Collected data
####
@[simp ↓] theorem execCanSegment_keeps (controller : Nat) (frame : Bytes) (s : State) {A : Part → Bool} {r0 : State} (h_s : Keeps A r0 s)
    (p_links : A .links = true := by first | assumption | rfl) (p_dict : A .dict = true := by first | assumption | rfl) (p_sec : A .sec = true := by first | assumption | rfl)
    (p_storage : A .storage = true := by first | assumption | rfl) : OutKeeps A r0 (execCanSegment controller frame s) := by simp (maxDischargeDepth := 60) [execCanSegment, SameBut, SameLists, *]

@[simp ↓] theorem execSegmentAcknowledge_keeps (channel held : Nat) (s : State) {A : Part → Bool} {r0 : State} (h_s : Keeps A r0 s)
    (p_links : A .links = true := by first | assumption | rfl) (p_dict : A .dict = true := by first | assumption | rfl) (p_sec : A .sec = true := by first | assumption | rfl)
    (p_storage : A .storage = true := by first | assumption | rfl) : OutKeeps A r0 (execSegmentAcknowledge channel held s) := by
  unfold execSegmentAcknowledge
  split <;> simp (maxDischargeDepth := 60) [SameBut, SameLists, *]

@[simp ↓] theorem execTransferTimeout_keeps (channel : Nat) (s : State) {A : Part → Bool} {r0 : State} (h_s : Keeps A r0 s)
    (p_links : A .links = true := by first | assumption | rfl) (p_dict : A .dict = true := by first | assumption | rfl) (p_sec : A .sec = true := by first | assumption | rfl)
    (p_storage : A .storage = true := by first | assumption | rfl) : OutKeeps A r0 (execTransferTimeout channel s) := by
  unfold execTransferTimeout
  split <;> simp (maxDischargeDepth := 60) [SameBut, SameLists, *]

@[simp ↓] theorem takeDatagram_keeps (d : Datagram) (s : State) {A : Part → Bool} {r0 : State} (h_s : Keeps A r0 s)
    (p_links : A .links = true := by first | assumption | rfl) (p_dict : A .dict = true := by first | assumption | rfl)
    (p_sec : A .sec = true := by first | assumption | rfl) : Keeps A r0 (takeDatagram d s) := by
  unfold takeDatagram
  repeat' first
    | (simp +contextual (maxDischargeDepth := 60) [SameBut, SameLists, *]; done)
    | (rename_i e; have e := congrArg Prod.snd e; dsimp only at e; subst e)
    | split
    | (refine keeps_foldl (fun _ _ _ => ?_) ?_)
    | dsimp only

@[simp ↓] theorem execFastChannelDatagram_keeps (port : Nat) (s : State) {A : Part → Bool} {r0 : State} (h_s : Keeps A r0 s)
    (p_links : A .links = true := by first | assumption | rfl) (p_dict : A .dict = true := by first | assumption | rfl)
    (p_sec : A .sec = true := by first | assumption | rfl) : OutKeeps A r0 (execFastChannelDatagram port s) := by
  unfold execFastChannelDatagram
  split <;> simp (maxDischargeDepth := 60) [SameBut, SameLists, *]

@[simp ↓] theorem serveHead_keeps (sess : Nat) (q : QItem) (s : State) {A : Part → Bool} {r0 : State} (h_s : Keeps A r0 s)
    (p_core : A .core = true := by first | assumption | rfl) (p_ring : A .ring = true := by first | assumption | rfl)
    (p_heads : A .heads = true := by first | assumption | rfl) (p_tap : A .tap = true := by first | assumption | rfl)
    (p_fe : A .fe = true := by first | assumption | rfl) (p_cells : A .cells = true := by first | assumption | rfl)
    (p_points : A .points = true := by first | assumption | rfl) (p_scaler : A .scaler = true := by first | assumption | rfl)
    (p_cruiser : A .cruiser = true := by first | assumption | rfl) (p_borer : A .borer = true := by first | assumption | rfl)
    (p_thin : A .thin = true := by first | assumption | rfl) (p_fb : A .fb = true := by first | assumption | rfl)
    (p_sawyer : A .sawyer = true := by first | assumption | rfl) (p_canopy : A .canopy = true := by first | assumption | rfl)
    (p_axes : A .axes = true := by first | assumption | rfl) (p_links : A .links = true := by first | assumption | rfl)
    (p_clock : A .clock = true := by first | assumption | rfl) (p_dict : A .dict = true := by first | assumption | rfl)
    (p_sec : A .sec = true := by first | assumption | rfl) (p_pair : A .pair = true := by first | assumption | rfl)
    (p_ranger : A .ranger = true := by first | assumption | rfl) (p_tally : A .tally = true := by first | assumption | rfl)
    (p_inject : A .inject = true := by first | assumption | rfl) (p_power : A .power = true := by first | assumption | rfl)
    (p_storage : A .storage = true := by first | assumption | rfl) (p_update : A .update = true := by first | assumption | rfl)
    : Keeps A r0 (serveHead sess q s).2 := by simp (maxDischargeDepth := 60) [serveHead, SameBut, SameLists, *]

@[simp ↓] theorem charge_keeps (sess n : Nat) (s : State) {A : Part → Bool} {r0 : State} (h_s : Keeps A r0 s)
    (p_dict : A .dict = true := by first | assumption | rfl) : Keeps A r0 (charge sess n s) := by simp [charge, SameBut, SameLists, *]

theorem nextStep_keeps {sess c : Nat} {s t : State} {A : Part → Bool} {r0 : State} (h : Keeps A r0 s) (e : nextStep sess s = some (c, t))
    (p_core : A .core = true := by first | assumption | rfl) (p_ring : A .ring = true := by first | assumption | rfl) (p_heads : A .heads = true := by first | assumption | rfl)
    (p_tap : A .tap = true := by first | assumption | rfl) (p_fe : A .fe = true := by first | assumption | rfl) (p_cells : A .cells = true := by first | assumption | rfl)
    (p_points : A .points = true := by first | assumption | rfl) (p_scaler : A .scaler = true := by first | assumption | rfl) (p_cruiser : A .cruiser = true := by first | assumption | rfl) (p_borer : A .borer = true := by first | assumption | rfl)
    (p_thin : A .thin = true := by first | assumption | rfl) (p_fb : A .fb = true := by first | assumption | rfl) (p_sawyer : A .sawyer = true := by first | assumption | rfl)
    (p_canopy : A .canopy = true := by first | assumption | rfl) (p_axes : A .axes = true := by first | assumption | rfl) (p_links : A .links = true := by first | assumption | rfl)
    (p_clock : A .clock = true := by first | assumption | rfl) (p_dict : A .dict = true := by first | assumption | rfl) (p_sec : A .sec = true := by first | assumption | rfl)
    (p_pair : A .pair = true := by first | assumption | rfl) (p_ranger : A .ranger = true := by first | assumption | rfl) (p_tally : A .tally = true := by first | assumption | rfl)
    (p_inject : A .inject = true := by first | assumption | rfl) (p_power : A .power = true := by first | assumption | rfl) (p_storage : A .storage = true := by first | assumption | rfl)
    (p_update : A .update = true := by first | assumption | rfl) : Keeps A r0 t := by
  unfold nextStep at e
  dsimp only at e
  split at e
  · split at e
    · split at e <;> cases e <;> simp (maxDischargeDepth := 60) [SameBut, SameLists, h, *]
    · cases e
      simp (maxDischargeDepth := 60) [SameBut, SameLists, h, *]
  · split at e <;> cases e <;> simp (maxDischargeDepth := 60) [SameBut, SameLists, h, *]
  · cases e

@[simp ↓] theorem serveDeficit_keeps (sess n : Nat) (s : State) {A : Part → Bool} {r0 : State} (h : Keeps A r0 s)
    (p_core : A .core = true := by first | assumption | rfl) (p_ring : A .ring = true := by first | assumption | rfl) (p_heads : A .heads = true := by first | assumption | rfl)
    (p_tap : A .tap = true := by first | assumption | rfl) (p_fe : A .fe = true := by first | assumption | rfl) (p_cells : A .cells = true := by first | assumption | rfl)
    (p_points : A .points = true := by first | assumption | rfl) (p_scaler : A .scaler = true := by first | assumption | rfl) (p_cruiser : A .cruiser = true := by first | assumption | rfl) (p_borer : A .borer = true := by first | assumption | rfl)
    (p_thin : A .thin = true := by first | assumption | rfl) (p_fb : A .fb = true := by first | assumption | rfl) (p_sawyer : A .sawyer = true := by first | assumption | rfl)
    (p_canopy : A .canopy = true := by first | assumption | rfl) (p_axes : A .axes = true := by first | assumption | rfl) (p_links : A .links = true := by first | assumption | rfl)
    (p_clock : A .clock = true := by first | assumption | rfl) (p_dict : A .dict = true := by first | assumption | rfl) (p_sec : A .sec = true := by first | assumption | rfl)
    (p_pair : A .pair = true := by first | assumption | rfl) (p_ranger : A .ranger = true := by first | assumption | rfl) (p_tally : A .tally = true := by first | assumption | rfl)
    (p_inject : A .inject = true := by first | assumption | rfl) (p_power : A .power = true := by first | assumption | rfl) (p_storage : A .storage = true := by first | assumption | rfl)
    (p_update : A .update = true := by first | assumption | rfl) : Keeps A r0 (serveDeficit sess n s) := by
  induction n generalizing s with
  | zero => exact h
  | succ n ih =>
    unfold serveDeficit
    split
    · simp (maxDischargeDepth := 60) [SameBut, SameLists, h, *]
    · rename_i c t ht
      split
      · refine ih _ ?_
        have := nextStep_keeps h ht
        simp (maxDischargeDepth := 60) [SameBut, SameLists, this, *]
      · exact h

@[simp ↓] theorem sessionTurn_keeps (full : List Nat) (s : State) (sess : Nat) {A : Part → Bool} {r0 : State} (h_s : Keeps A r0 s)
    (p_core : A .core = true := by first | assumption | rfl) (p_ring : A .ring = true := by first | assumption | rfl)
    (p_heads : A .heads = true := by first | assumption | rfl) (p_tap : A .tap = true := by first | assumption | rfl)
    (p_fe : A .fe = true := by first | assumption | rfl) (p_cells : A .cells = true := by first | assumption | rfl)
    (p_points : A .points = true := by first | assumption | rfl) (p_scaler : A .scaler = true := by first | assumption | rfl)
    (p_cruiser : A .cruiser = true := by first | assumption | rfl) (p_borer : A .borer = true := by first | assumption | rfl)
    (p_thin : A .thin = true := by first | assumption | rfl) (p_fb : A .fb = true := by first | assumption | rfl)
    (p_sawyer : A .sawyer = true := by first | assumption | rfl) (p_canopy : A .canopy = true := by first | assumption | rfl)
    (p_axes : A .axes = true := by first | assumption | rfl) (p_links : A .links = true := by first | assumption | rfl)
    (p_clock : A .clock = true := by first | assumption | rfl) (p_dict : A .dict = true := by first | assumption | rfl)
    (p_sec : A .sec = true := by first | assumption | rfl) (p_pair : A .pair = true := by first | assumption | rfl)
    (p_ranger : A .ranger = true := by first | assumption | rfl) (p_tally : A .tally = true := by first | assumption | rfl)
    (p_inject : A .inject = true := by first | assumption | rfl) (p_power : A .power = true := by first | assumption | rfl)
    (p_storage : A .storage = true := by first | assumption | rfl) (p_update : A .update = true := by first | assumption | rfl)
    : Keeps A r0 (sessionTurn full s sess) := by simp (maxDischargeDepth := 60) [sessionTurn, SameBut, SameLists, *]

@[simp ↓] theorem execEngineRound_keeps (full : List Nat) (s : State) {A : Part → Bool} {r0 : State} (h_s : Keeps A r0 s)
    (p_core : A .core = true := by first | assumption | rfl) (p_ring : A .ring = true := by first | assumption | rfl)
    (p_heads : A .heads = true := by first | assumption | rfl) (p_tap : A .tap = true := by first | assumption | rfl)
    (p_fe : A .fe = true := by first | assumption | rfl) (p_cells : A .cells = true := by first | assumption | rfl)
    (p_points : A .points = true := by first | assumption | rfl) (p_scaler : A .scaler = true := by first | assumption | rfl)
    (p_cruiser : A .cruiser = true := by first | assumption | rfl) (p_borer : A .borer = true := by first | assumption | rfl)
    (p_thin : A .thin = true := by first | assumption | rfl) (p_fb : A .fb = true := by first | assumption | rfl)
    (p_sawyer : A .sawyer = true := by first | assumption | rfl) (p_canopy : A .canopy = true := by first | assumption | rfl)
    (p_axes : A .axes = true := by first | assumption | rfl) (p_links : A .links = true := by first | assumption | rfl)
    (p_clock : A .clock = true := by first | assumption | rfl) (p_dict : A .dict = true := by first | assumption | rfl)
    (p_sec : A .sec = true := by first | assumption | rfl) (p_pair : A .pair = true := by first | assumption | rfl)
    (p_ranger : A .ranger = true := by first | assumption | rfl) (p_tally : A .tally = true := by first | assumption | rfl)
    (p_inject : A .inject = true := by first | assumption | rfl) (p_power : A .power = true := by first | assumption | rfl)
    (p_storage : A .storage = true := by first | assumption | rfl) (p_update : A .update = true := by first | assumption | rfl)
    : OutKeeps A r0 (execEngineRound full s) := by
  unfold execEngineRound
  simp +contextual (maxDischargeDepth := 60) [SameBut, SameLists, *]

@[simp ↓] theorem engineLoad_keeps (s : State) {A : Part → Bool} {r0 : State} (h_s : Keeps A r0 s)
    (p_dict : A .dict = true := by first | assumption | rfl) : Keeps A r0 (engineLoad s) := by simp [engineLoad, SameBut, SameLists, *]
####
Prompt ▸ List each line of the entries that holds the string "contextual".

Answer to this problem ▸
    | (simp +contextual (maxDischargeDepth := 60) [SameBut, SameLists, *]; done)
  simp +contextual (maxDischargeDepth := 60) [SameBut, SameLists, *]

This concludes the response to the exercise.